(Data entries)
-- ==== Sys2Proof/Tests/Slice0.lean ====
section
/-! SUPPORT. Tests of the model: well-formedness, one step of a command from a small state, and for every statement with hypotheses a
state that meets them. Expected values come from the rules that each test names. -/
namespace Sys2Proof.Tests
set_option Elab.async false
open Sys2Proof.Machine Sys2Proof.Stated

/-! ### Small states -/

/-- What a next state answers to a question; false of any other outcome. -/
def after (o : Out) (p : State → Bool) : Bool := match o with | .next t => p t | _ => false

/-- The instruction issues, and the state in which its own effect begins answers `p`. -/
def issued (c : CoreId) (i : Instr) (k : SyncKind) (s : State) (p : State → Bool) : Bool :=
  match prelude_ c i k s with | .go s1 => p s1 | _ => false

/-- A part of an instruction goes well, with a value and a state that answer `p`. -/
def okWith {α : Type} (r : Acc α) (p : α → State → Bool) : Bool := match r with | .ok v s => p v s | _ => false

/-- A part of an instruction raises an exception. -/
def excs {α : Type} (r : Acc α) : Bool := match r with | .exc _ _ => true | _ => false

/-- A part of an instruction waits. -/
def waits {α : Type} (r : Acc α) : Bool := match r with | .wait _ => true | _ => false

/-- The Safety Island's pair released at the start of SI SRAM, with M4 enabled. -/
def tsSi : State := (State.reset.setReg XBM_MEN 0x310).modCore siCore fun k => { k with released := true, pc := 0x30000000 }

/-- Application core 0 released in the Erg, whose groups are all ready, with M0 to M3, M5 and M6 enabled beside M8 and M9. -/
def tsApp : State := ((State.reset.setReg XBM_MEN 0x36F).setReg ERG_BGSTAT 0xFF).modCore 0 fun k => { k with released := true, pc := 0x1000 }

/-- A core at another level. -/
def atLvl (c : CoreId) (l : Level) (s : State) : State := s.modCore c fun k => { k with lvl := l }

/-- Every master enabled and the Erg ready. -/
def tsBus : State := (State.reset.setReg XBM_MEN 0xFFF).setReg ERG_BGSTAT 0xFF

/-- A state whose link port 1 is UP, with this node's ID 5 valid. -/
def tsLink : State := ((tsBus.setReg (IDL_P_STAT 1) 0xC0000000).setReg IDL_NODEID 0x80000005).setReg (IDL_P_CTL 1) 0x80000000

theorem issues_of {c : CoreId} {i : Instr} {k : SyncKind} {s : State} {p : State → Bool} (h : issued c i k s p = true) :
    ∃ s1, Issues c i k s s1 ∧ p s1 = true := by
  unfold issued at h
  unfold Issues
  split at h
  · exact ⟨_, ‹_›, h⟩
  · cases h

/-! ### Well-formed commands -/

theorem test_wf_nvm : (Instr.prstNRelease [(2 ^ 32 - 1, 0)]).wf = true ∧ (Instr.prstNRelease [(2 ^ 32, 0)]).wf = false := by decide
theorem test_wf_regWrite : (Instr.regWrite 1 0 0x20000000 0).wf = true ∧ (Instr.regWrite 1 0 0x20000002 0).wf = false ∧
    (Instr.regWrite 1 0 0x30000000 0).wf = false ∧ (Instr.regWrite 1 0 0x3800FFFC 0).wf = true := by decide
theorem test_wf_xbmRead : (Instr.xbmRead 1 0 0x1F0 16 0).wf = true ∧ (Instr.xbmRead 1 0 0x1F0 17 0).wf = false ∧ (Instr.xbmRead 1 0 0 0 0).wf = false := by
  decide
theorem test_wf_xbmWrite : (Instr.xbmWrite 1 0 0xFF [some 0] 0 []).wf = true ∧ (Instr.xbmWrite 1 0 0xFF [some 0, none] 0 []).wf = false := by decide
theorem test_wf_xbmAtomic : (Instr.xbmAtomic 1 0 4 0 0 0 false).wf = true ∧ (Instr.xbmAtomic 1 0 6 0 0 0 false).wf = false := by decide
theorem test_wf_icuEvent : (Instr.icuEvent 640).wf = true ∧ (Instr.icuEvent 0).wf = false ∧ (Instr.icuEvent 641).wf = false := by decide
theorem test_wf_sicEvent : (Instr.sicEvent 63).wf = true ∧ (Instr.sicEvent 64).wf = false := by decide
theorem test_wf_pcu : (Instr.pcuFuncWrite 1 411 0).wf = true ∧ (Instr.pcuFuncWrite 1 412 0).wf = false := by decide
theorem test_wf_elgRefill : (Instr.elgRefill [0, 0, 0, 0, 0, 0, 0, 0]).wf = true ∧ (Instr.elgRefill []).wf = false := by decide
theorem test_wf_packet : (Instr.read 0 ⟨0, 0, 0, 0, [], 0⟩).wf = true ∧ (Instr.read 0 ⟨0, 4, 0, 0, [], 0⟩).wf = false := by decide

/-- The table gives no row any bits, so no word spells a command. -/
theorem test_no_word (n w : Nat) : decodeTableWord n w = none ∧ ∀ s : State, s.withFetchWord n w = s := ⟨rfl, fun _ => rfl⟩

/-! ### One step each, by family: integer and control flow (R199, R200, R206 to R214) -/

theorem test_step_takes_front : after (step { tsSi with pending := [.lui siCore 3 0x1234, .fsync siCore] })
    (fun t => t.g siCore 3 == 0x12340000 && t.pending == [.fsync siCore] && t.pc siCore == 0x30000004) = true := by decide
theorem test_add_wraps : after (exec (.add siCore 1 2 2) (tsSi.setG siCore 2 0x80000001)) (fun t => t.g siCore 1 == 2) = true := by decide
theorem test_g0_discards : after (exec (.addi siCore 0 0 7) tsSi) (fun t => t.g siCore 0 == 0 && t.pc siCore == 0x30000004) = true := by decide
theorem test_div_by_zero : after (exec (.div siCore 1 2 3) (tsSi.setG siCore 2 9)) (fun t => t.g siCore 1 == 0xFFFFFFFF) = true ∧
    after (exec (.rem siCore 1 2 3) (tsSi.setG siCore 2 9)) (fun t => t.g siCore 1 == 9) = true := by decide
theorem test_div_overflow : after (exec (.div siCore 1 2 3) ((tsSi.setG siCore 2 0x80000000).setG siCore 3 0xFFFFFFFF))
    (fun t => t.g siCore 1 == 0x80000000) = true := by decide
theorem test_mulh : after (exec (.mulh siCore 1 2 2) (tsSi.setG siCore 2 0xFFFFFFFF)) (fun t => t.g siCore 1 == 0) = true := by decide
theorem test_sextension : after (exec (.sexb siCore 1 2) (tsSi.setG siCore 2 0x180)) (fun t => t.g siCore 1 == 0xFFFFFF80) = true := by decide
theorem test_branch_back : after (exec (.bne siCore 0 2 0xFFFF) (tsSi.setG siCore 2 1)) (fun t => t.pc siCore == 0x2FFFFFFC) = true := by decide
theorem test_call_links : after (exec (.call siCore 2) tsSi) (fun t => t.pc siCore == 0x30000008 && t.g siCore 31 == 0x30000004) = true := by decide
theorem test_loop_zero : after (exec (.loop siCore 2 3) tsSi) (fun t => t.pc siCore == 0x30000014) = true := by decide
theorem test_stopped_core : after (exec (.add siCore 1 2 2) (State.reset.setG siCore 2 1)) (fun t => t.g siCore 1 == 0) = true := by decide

* * *

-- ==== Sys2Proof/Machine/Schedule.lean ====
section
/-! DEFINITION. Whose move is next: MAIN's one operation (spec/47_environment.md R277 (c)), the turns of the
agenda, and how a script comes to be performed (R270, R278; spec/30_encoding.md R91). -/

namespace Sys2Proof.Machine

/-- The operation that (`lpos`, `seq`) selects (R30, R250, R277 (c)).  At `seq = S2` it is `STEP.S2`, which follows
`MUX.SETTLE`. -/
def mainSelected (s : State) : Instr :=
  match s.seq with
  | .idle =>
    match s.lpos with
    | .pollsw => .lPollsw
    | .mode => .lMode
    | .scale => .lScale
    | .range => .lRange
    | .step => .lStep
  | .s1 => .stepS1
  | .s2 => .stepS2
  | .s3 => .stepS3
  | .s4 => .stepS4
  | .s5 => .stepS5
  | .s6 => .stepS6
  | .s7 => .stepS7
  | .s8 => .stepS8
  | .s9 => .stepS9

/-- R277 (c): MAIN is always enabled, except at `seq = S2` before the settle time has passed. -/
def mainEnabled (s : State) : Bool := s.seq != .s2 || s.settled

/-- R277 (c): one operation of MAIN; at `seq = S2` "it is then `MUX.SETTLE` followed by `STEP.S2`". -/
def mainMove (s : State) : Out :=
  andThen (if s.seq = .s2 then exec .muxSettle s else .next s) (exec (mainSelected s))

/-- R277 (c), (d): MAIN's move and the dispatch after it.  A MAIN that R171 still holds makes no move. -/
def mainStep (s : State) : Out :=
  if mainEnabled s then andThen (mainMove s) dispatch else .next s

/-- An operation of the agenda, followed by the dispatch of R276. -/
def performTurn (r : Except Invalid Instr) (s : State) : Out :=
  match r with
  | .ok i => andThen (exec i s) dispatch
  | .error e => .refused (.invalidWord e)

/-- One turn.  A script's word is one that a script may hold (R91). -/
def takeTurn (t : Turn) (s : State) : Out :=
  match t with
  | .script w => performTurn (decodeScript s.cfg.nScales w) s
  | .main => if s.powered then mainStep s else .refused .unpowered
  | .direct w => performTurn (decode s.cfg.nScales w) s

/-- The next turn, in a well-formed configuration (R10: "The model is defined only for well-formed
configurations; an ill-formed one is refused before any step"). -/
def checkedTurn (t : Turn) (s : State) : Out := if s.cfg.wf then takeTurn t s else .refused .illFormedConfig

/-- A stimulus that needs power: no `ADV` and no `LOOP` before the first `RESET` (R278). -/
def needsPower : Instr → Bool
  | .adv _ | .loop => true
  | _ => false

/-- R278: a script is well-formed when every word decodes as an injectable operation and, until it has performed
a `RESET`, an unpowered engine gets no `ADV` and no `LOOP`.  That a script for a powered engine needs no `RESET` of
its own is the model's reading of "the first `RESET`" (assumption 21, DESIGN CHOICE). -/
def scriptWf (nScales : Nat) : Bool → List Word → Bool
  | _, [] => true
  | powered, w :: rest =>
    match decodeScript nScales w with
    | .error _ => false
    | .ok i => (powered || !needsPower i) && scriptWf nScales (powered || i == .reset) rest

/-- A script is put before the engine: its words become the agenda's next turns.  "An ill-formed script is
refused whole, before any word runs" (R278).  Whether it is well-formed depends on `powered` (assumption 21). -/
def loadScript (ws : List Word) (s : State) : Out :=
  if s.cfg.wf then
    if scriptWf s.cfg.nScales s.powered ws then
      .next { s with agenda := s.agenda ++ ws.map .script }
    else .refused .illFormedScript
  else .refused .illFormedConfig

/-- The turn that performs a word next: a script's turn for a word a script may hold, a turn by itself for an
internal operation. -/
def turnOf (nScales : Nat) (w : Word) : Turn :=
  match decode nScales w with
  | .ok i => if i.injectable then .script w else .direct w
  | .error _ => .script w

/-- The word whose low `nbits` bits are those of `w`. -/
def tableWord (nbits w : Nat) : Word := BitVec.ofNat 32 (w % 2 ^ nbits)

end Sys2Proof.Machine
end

AIM OF THE EXERCISE
Reproduce only the lines above spanning from the line containing "-- ==== Sys2Proof/Tests/Slice0.lean" through the line containing "instruction issues, and", word for word.

COMPLETED TASK
-- ==== Sys2Proof/Tests/Slice0.lean ====
section
/-! SUPPORT. Tests of the model: well-formedness, one step of a command from a small state, and for every statement with hypotheses a
state that meets them. Expected values come from the rules that each test names. -/
namespace Sys2Proof.Tests
set_option Elab.async false
open Sys2Proof.Machine Sys2Proof.Stated

/-! ### Small states -/

/-- What a next state answers to a question; false of any other outcome. -/
def after (o : Out) (p : State → Bool) : Bool := match o with | .next t => p t | _ => false

/-- The instruction issues, and the state in which its own effect begins answers `p`. -/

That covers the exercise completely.